Core of the present invention is to provide a kind of degree of deep learning method based on GPU and system, and to solve in prior art, to calculate long-acting rate consuming time low, and system disposes the problem complicated, cost is high.
In order to make those skilled in the art person understand the present invention program better, below in conjunction with the drawings and specific embodiments, the present invention is described in further detail.
The following technical scheme of the present invention is described for the study of the degree of depth of image data, and certainly, this only gives an example, and is not limited to image data, can also be other such as speech data, ad data etc.
With reference to figure 1, Fig. 1 shows the process flow diagram of a kind of degree of deep learning method based on GPU that the embodiment of the present invention provides, the method is carried on the degree of deep learning software system based on GPU, these software systems are applied to the degree of deep learning system (i.e. hardware system) based on GPU, system is one-of-a-kind system and system comprises CPU and at least one GPU, specifically can comprise the steps:
Step S100, CPU transmission treats that training data is to each GPU;
In the present invention, the degree of deep learning system based on GPU can also comprise SSD hard disk and internal memory, treats that training data is to internal memory with reference to figure 2, ReadData:CPU parallel reading from SSD hard disk; SendData: will treat that training data transfers to each GPU in internal memory.
Step S101, each GPU utilize and treat training data, and forward-backward algorithm calculates the weight information of neural network model, and weight information is fed back to CPU;
In Fig. 2, ForwardBackward: perform forward-backward algorithm parallel computation;
TransferWeight: the weight information calculated is fed back to CPU.
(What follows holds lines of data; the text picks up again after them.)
-- ==== Sys2Proof/Decode.lean ====
section
/-! DEFINITION. The command a word spells by the opcode table's bits. Every row of spec/opcode_table.json has an empty list of
fields and no fixed bits: the commands of this block are events and frames, not words, so no word spells one. (How a frame's
bytes become a command is Machine/Frames.lean.) -/

namespace Sys2Proof

/-- No row of the opcode table gives bits, so no word spells a command. -/
def decodeTableWord (_nbits _w : Nat) : Option Instr :=
  none

end Sys2Proof
end

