-- ==== Sys2Proof/Config.lean ====
section
/-! DEFINITION. The sizes and limits the manual fixes for every LVN 8600, each with its rule. The manual leaves no value of the
part to an implementation: there is no free value here (NOTES.md, Assumptions, says where the model makes a choice). -/

namespace Sys2Proof.Config

/-- Bytes in a block (00_scope.md, Blocks). -/
abbrev blockBytes : Nat := 4096

/-- Slots of the Block Pool (R29). -/
abbrev poolSlots : Nat := 32768

/-- The digest modulus M (R75). -/
abbrev digestModulus : Nat := 4294967291

/-- One above the highest card or drive block address, and the largest capacity (00_scope.md; Table 9-7). -/
abbrev addressLimit : Nat := 2 ^ 40

/-- The reorder span of a reading job (R54, R56). -/
abbrev reorderSpan : Nat := 64

/-- The verify span of an active leg (R121). -/
abbrev verifySpan : Nat := 16

/-- Places of the Notice Queue (R184). -/
abbrev noticePlaces : Nat := 32

/-- Unanswered requests C allows (R169). -/
abbrev requestLimit : Nat := 8

/-- Where a window's issued and acknowledged counts saturate (R141, R142). -/
abbrev countLimit : Nat := 2 ^ 32 - 1

/-- The highest done or unreleased-failed session count (R8). -/
abbrev sessionLimit : Nat := 65535

/-- The largest frame between delimiters: header, 4,096 payload bytes, check (R162). -/
abbrev frameLimit : Nat := 4116

end Sys2Proof.Config
end

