-- ==== Sys2Proof/Safety.lean ====
section
/-! DEFINITION. What a sound state of the part is, and what a safe run is: the invariants the claims use. Each is a property of every
state a run can reach, and each step keeps it. -/

namespace Sys2Proof.Machine

/-- The Block Pool holds each slot once, and no slot beyond the 32,768 (R29). -/
def State.poolOk (s : State) : Prop :=
  poolWf s.slots = true

/-- The queues of the Request Handler and of C: at most 32 notices (R184), at most eight unanswered requests, and each unanswered
request either waits to be taken or has its response waiting to leave (R169, R172). -/
def State.queuesOk (s : State) : Prop :=
  s.handler.notices.length ≤ Config.noticePlaces ∧
    s.control.unanswered = s.handler.requests.length + s.control.responses.length ∧
    s.control.unanswered ≤ Config.requestLimit

/-- The tick: p and the staged p lie from 8 to 24, the prescaler has not reached 2^p, and b lies from 0 to 15 (R135, R136, R157). -/
def State.clockOk (s : State) : Prop :=
  8 ≤ s.timer.p ∧ s.timer.p ≤ 24 ∧ (∀ q, s.timer.stagedP = some q → 8 ≤ q ∧ q ≤ 24) ∧ s.timer.prescaler < 2 ^ s.timer.p ∧
    s.blink.exponent ≤ 15

/-- A port's carry-over count: its jobs LOADED, READING or SETTLING with their session mark cleared (R154). -/
def State.carriedOver (s : State) (i : Fin 8) : Nat :=
  (allHandles.filter fun h =>
    match s.job? h with
    | some j =>
      decide (j.port = i) && !j.session && (decide (j.state = .loaded) || decide (j.state = .reading) || decide (j.state = .settling))
    | none => false).length

/-- The state of the first row of Table 8-2 whose condition holds for a port (R154). -/
def State.lampRow (s : State) (i : Fin 8) : LampState :=
  let c := s.sessions[i.val]
  if (s.ingest[i.val]).media = none then .off
  else if 0 < c.failed then .fault
  else if 0 < c.live then .busy
  else if 1 ≤ c.done ∧ 0 < s.carriedOver i then .busy
  else if 1 ≤ c.done then .safe
  else .off

/-- The lamps: each port's computed state is what Table 8-2 gives for its inputs as they stand (R155), and its two lines are never
on together (R158). -/
def State.lampsOk (s : State) : Prop :=
  ∀ i : Fin 8, (s.lamps[i.val]).computed = s.lampRow i ∧ ¬ ((s.lamps[i.val]).green = true ∧ (s.lamps[i.val]).red = true)

/-- The ranges of Table 3-1. -/
def IngestPort.inRange (p : IngestPort) : Prop :=
  1 ≤ p.timeout ∧ p.timeout ≤ 65535 ∧ p.retryLimit ≤ 3

/-- The ranges of Table 5-1. -/
def Writer.inRange (w : Writer) : Prop :=
  1 ≤ w.timeout ∧ w.timeout ≤ 65535 ∧ w.retryLimit ≤ 3

/-- The ranges of the weights (R131). -/
def TargetArbiter.inRange (a : TargetArbiter) : Prop :=
  1 ≤ a.writeWeight ∧ a.writeWeight ≤ 15 ∧ 1 ≤ a.checkWeight ∧ a.checkWeight ≤ 15

/-- The ranges of the pacing values (Table 7-2). -/
def Pacing.inRange (v : Pacing) : Prop :=
  1 ≤ v.quota ∧ v.quota ≤ 32768 ∧ v.floor ≤ 65535 ∧ v.ceiling ≤ 65535 ∧ 1 ≤ v.stallLimit ∧ v.stallLimit ≤ 15

/-- The ranges of the window state (Table 7-2). -/
def Window.inRange (w : Window) : Prop :=
  w.counter ≤ 65535 ∧ w.latch ≤ 65535 ∧ w.staged.inRange ∧ w.effective.inRange ∧ w.issued ≤ Config.countLimit ∧
    w.acked ≤ Config.countLimit ∧ w.rate ≤ Config.countLimit ∧ w.streak ≤ 15

/-- Every setting and every window value lies in its range, and T6's policy is HOLD and its floor 0 (R91, R140, R145). -/
def State.settingsOk (s : State) : Prop :=
  (∀ i : Fin 8, (s.ingest[i.val]).inRange) ∧ (∀ t : Target, (s.writer t).inRange ∧ (s.window t).inRange) ∧
    (∀ d : Fin 6, (s.sides[d.val]).inRange) ∧
    (s.writer .sink).policy = .hold ∧ (s.window .sink).staged.floor = 0 ∧ (s.window .sink).effective.floor = 0

/-- The waiting set holds exactly the requesters whose conditions of R31 hold, and while any waits no slot is FREE (R32). -/
def State.waitersOk (s : State) : Prop :=
  (∀ r, r ∈ s.arbiter.waiting ↔ s.wants r = true) ∧ (s.arbiter.waiting = [] ∨ s.freeSlots = 0)
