/-- With no command waiting a step takes an expiry or a window end that a tick has found due (R59, R103, R125, R139), and with none due is
one reference clock, of which the one that completes 2^p is the tick (R135); nothing happens while RESET_N is low. That an idle step is
one of these is the model's choice (notes/assumptions/1.md, notes/assumptions/5.md). -/
def Obligations.IdleStepCountsOneClock : Prop :=
  ∀ s : State, s.pending = [] →
    ∃ t, step s = .next t ∧ (s.resetN = false → t = s) ∧
      ((∃ c, s.isDue c) → ∃ c, s.isDue c ∧ exec c s = .next t) ∧
      ((∀ c, ¬ s.isDue c) → s.resetN = true → s.timer.prescaler + 1 < 2 ^ s.timer.p →
        t = { s with timer := { s.timer with prescaler := s.timer.prescaler + 1 } }) ∧
      ((∀ c, ¬ s.isDue c) → s.resetN = true → 2 ^ s.timer.p ≤ s.timer.prescaler + 1 → exec .tick s = .next t)

/-- Every command answers a next state, and leaves the waiting commands and the node straps as they stand; RESET_N moves only by the
two commands that are its levels. That a command whose event cannot happen answers the state as it is (notes/assumptions/4.md), that no
command moves the straps (notes/assumptions/2.md), that they and the waiting commands stand across full reset (notes/assumptions/16.md), and
the queue itself (notes/assumptions/19.md) are the model's choices. -/
def Obligations.EveryCommandAnswersNext : Prop :=
  ∀ (c : Instr) (s : State),
    ∃ t, exec c s = .next t ∧ t.pending = s.pending ∧ t.nodeId0 = s.nodeId0 ∧ t.nodeId1 = s.nodeId1 ∧
      (c ≠ .resetNLow → c ≠ .resetNHigh → t.resetN = s.resetN)

/-- RESET_N low puts every block in full reset, and high releases it (R28, R135). While it is low no other command changes the part; that
a command which cannot happen leaves the state as it is is the model's choice (notes/assumptions/4.md). -/
def Obligations.ResetPinHoldsThePart : Prop :=
  ∀ s : State,
    exec .resetNLow s =
        .next { State.reset with resetN := false, nodeId0 := s.nodeId0, nodeId1 := s.nodeId1, pending := s.pending } ∧
      (s.resetN = false →
        exec .resetNHigh s = .next { State.reset with nodeId0 := s.nodeId0, nodeId1 := s.nodeId1, pending := s.pending }) ∧
      (s.resetN = true → exec .resetNHigh s = .next s) ∧
      (s.resetN = false → ∀ c, c ≠ .resetNLow → c ≠ .resetNHigh → exec c s = .next s)

/-- The part after full reset: every value of Tables 3-1, 5-1, 6-1, 7-2 and 8-1 and of the rules on full reset, and every invariant. -/
def Obligations.FullResetState : Prop :=
  State.reset.timer = ⟨0, 0, 17, none⟩ ∧ State.reset.blink = ⟨9, false⟩ ∧
    State.reset.digest = ⟨[], none⟩ ∧ State.reset.arbiter = ⟨.ingest 0, []⟩ ∧ State.reset.freeSlots = 32768 ∧
    State.reset.handler = ⟨[], false, [], false⟩ ∧ State.reset.control = ⟨0, [], none, .response⟩ ∧
    (∀ p, State.reset.link p = ⟨false, true, false, []⟩) ∧ (∀ h, State.reset.job? h = none) ∧
    (∀ i : Fin 8, State.reset.sessions[i.val] = ⟨0, 0, 0⟩ ∧ State.reset.lamps[i.val] = ⟨.auto, .off, false, false⟩ ∧
      State.reset.ingest[i.val] = ⟨none, [], none, Vector.replicate 8 ⟨.free, 0, false⟩, 500, 2⟩) ∧
    (∀ d : Fin 6, State.reset.drives[d.val] = ⟨none, none, none, 0⟩ ∧ State.reset.sides[d.val] = ⟨.write, 0, false, 3, 1⟩ ∧
      State.reset.readers[d.val] = ⟨[], none, [], Vector.replicate 8 ⟨.free, 0, false⟩⟩) ∧
    (∀ x, State.reset.writer x = ⟨[], [], Vector.replicate 16 ⟨.free, 0, false⟩, 2000, 2, .hold⟩ ∧
      State.reset.window x = ⟨999, 999, ⟨32768, 0, 0, 3⟩, ⟨32768, 0, 0, 3⟩, 0, 0, false, 0, 0, false, false⟩) ∧
    State.reset.poolOk ∧ State.reset.queuesOk ∧ State.reset.clockOk ∧ State.reset.lampsOk ∧ State.reset.settingsOk ∧
    State.reset.waitersOk ∧ State.reset.contextsOk ∧ State.reset.workNoted ∧ State.reset.endsAnnounced ∧ State.reset.rangesOk ∧
    State.reset.linksServed ∧ State.reset.sessionsOk ∧ State.reset.outcomesOk ∧ State.reset.headsActive ∧ State.reset.sequencersOk

/-! ## Invariants: each holds after every step from any state that has it -/

/-- The pool's slots stay distinct and below 32,768 (R29). -/
def Obligations.PoolStaysCanonical : Prop :=
  ∀ s t : State, s.poolOk → step s = .next t → t.poolOk

/-- The Notice Queue never holds more than 32 notices (R184), and the unanswered requests are those not yet taken and those whose
responses have not left, at most eight together (R169, R172). -/
def Obligations.QueuesStayBounded : Prop :=
  ∀ s t : State, s.queuesOk → step s = .next t → t.queuesOk

/-- After every event the waiting set holds exactly the requesters whose conditions of R31 hold, and while any waits no slot is FREE:
whoever can be served has been (R31, R32, R33). The premise `outcomesOk` (a terminal job's legs are terminal, R15, R22), which every step
keeps (OutcomesStandUntilRelease), rules out a released job whose leg still wants a slot, a state that no run reaches. -/
def Obligations.WaitersOnlyWhenNoSlotIsFree : Prop :=
  ∀ s t : State, s.waitersOk → s.outcomesOk → step s = .next t → t.waitersOk

/-- After every event each port's computed lamp state is that of the first row of Table 8-2 that holds for its media, its session counters
and its carry-over count as they then stand (R154, R155), and its lines are never on together (R158). -/
def Obligations.LampsFollowTheirInputs : Prop :=
  ∀ s t : State, s.lampsOk → step s = .next t → t.lampsOk

/-- Every setting, window value and clock value stays in the range its table gives, and T6 keeps policy HOLD and floor 0 (Tables 3-1,
5-1 and 7-2; R91, R131, R135, R136, R140, R145, R157). -/
def Obligations.SettingsStayInRange : Prop :=
  ∀ s t : State, s.settingsOk → s.clockOk → step s = .next t → t.settingsOk ∧ t.clockOk

/-- A and B of every digest context stay from 0 to M - 1 (R75). -/
def Obligations.DigestsStayInRange : Prop :=
  ∀ s t : State, s.contextsOk → step s = .next t → t.contextsOk

/-- A target whose write queue or retry list is not empty, or which has a tag BUSY, sent or waiting, has its had-work flag set (R143). -/
def Obligations.HadWorkFollowsTheWriters : Prop :=
  ∀ s t : State, s.workNoted → step s = .next t → t.workNoted

/-- Every job in a terminal state, and no other, has handed over its JOB_FINISHED, and the session counters stay what the jobs of the
session make them (R8, R24, R188). A job that ends in a step leaves the notice of its outcome, cause, GOOD legs and port in the Notice
Queue, or NOTICE_LOST set; and a session's done rises by the jobs of it that the event brings to DONE, stopping at 65,535. The mark that a
job has handed over its notice is the model's own (notes/assumptions/17.md). -/
def Obligations.EveryEndIsAnnounced : Prop :=
  (∀ s t : State, s.endsAnnounced → step s = .next t → t.endsAnnounced) ∧
    (∀ s t : State, s.sessionsOk → step s = .next t → t.sessionsOk) ∧
    (∀ (s t : State) (h : Fin 64) (k : Job), s.endsAnnounced → step s = .next t → t.job? h = some k → k.state.terminal = true →
      (∀ j, s.job? h = some j → j.state.terminal = false) →
      .jobFinished h k.state k.cause k.goodLegs k.port ∈ t.handler.notices ∨ t.handler.noticeLost = true) ∧
    ∀ (c : Instr) (s t : State) (i : Fin 8), s.sessionsOk → ¬ fullResets c s → (∀ m, c ≠ .ingestMediaReport i (some m)) →
      exec c s = .next t → (t.sessions[i.val]).done = min 65535 ((s.sessions[i.val]).done + s.newlyDone t i)

/-- The append pointer stays within its region or one past it, the assigned ranges of the legs on one drive never share an address, and
neither the unused tail of the current region nor a staged region ever reaches into one (R94, R95, R96). -/
def Obligations.AssignedRangesStayDisjoint : Prop :=
  ∀ s t : State, s.rangesOk → step s = .next t → t.rangesOk

/-- No target's arbiter stands IDLE beside an eligible side (R99, R131, R141), and C's transmitter never stands FREE beside a source with a
frame while C is UP (R168). -/
def Obligations.LinksNeverWaitIdle : Prop :=
  ∀ s t : State, s.linksServed → step s = .next t → t.linksServed

/-- Until RELEASE_JOB or full reset a job keeps what it was loaded with and never goes back in Table 1-5, its legs never go back in Table
1-6, a terminal state stands with its cause and timestamp, no count falls, digested included, and the counts and digest contexts of a
terminal job stand (R1, R4, R5, R6, R7, R22, R24). Outcomes stay sound: a terminal job's legs are terminal, a DONE job has its required
number of GOOD legs and a final ingest digest that no expected digest differs from, and a verify work list holds only the WRITTEN and
VERIFYING legs on its drive that are to be verified, each once, of which the head never stays WRITTEN (R9, R14, R15, R119, R120). A job ends
in the event that makes its end due, whether by an acknowledgement, a comparison, a failed write or check read, a lost or shed target or the
ingest finalisation: no event leaves the end of a job due that was not (a job still READING has no final digest, R14), and a job that an
event ends is DONE with enough GOOD legs, or FAILED, INSUFFICIENT_COPIES, with too few or none viable, or ended by a cause of its own: its
digest, the loss of the card on its own port, a read given up on its own port, or the cancel that names it (R14, R15, R16, R18, R19, R21,
R25). For this the Ingest Sequencers and the Job Table agree after every step: a port reads a READING job of its own, its BUSY tags are that
job's, its line-up holds its LOADED jobs, and a port that reads no job has an empty line-up: the event that ends a port's
reading, by arrival, failure, loss or cancel, also starts the next job (R9, R10, R12, R13, R53). -/
def Obligations.OutcomesStandUntilRelease : Prop :=
  (∀ (c : Instr) (s t : State), c ≠ .releaseJob → ¬ fullResets c s → exec c s = .next t → s.advancesTo t) ∧
    (∀ s t : State, s.outcomesOk → step s = .next t → t.outcomesOk ∧ (s.headsActive → t.headsActive)) ∧
    (∀ s t : State, s.outcomesOk → s.sequencersOk → step s = .next t → t.sequencersOk) ∧
    ∀ (c : Instr) (s t : State) (h : Fin 64) (k : Job), s.outcomesOk → exec c s = .next t → t.job? h = some k →
      (k.endDue → ∃ j, s.job? h = some j ∧ (j.endDue ∨ (j.state = .reading ∧ j.ingest.final ≠ none))) ∧
      (s.sequencersOk → k.state.terminal = true → (∃ j, s.job? h = some j ∧ j.state.terminal = true) ∨ k.endedBy h c s)

/-! ## What moves what: frames over all commands -/

/-- The FREE, RESERVED and HELD counts always sum to 32,768 (R29, R47). -/
def Obligations.SlotCountsSumToThePool : Prop :=
  ∀ s : State, s.poolOk → s.freeSlots + s.reservedSlots + s.heldSlots = 32768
Step S102, CPU upgrade neural network model according to weight information, and the neural network model after upgrading is transferred to each GPU, and circulation performs above-mentioned steps until complete the degree of deep learning process of neural network model.
In Fig. 2, ReciveNewWeightandSendNewNet: the weight information receiving GPU feedback, and the neural network model after upgrading is transferred to each GPU;
ComputeUpdateValueandNetUpdate: upgrade neural network model according to weight information;
Send/ReciveNewNet: the neural network model after transmission/reception upgrades.
A kind of degree of deep learning method based on GPU provided by the invention have employed the collaborative high density account form of CPU and multiple GPU card above, particularly, perform forward-backward algorithm consuming time by the GPU with powerful computation capability to calculate, remaining parameter renewal calculating according to the algorithm characteristic of degree of depth study application, digital independent and distribution, neural network model upgrade to calculate and are then completed by CPU; Thus accelerate the processing time of data depth study application, improve counting yield.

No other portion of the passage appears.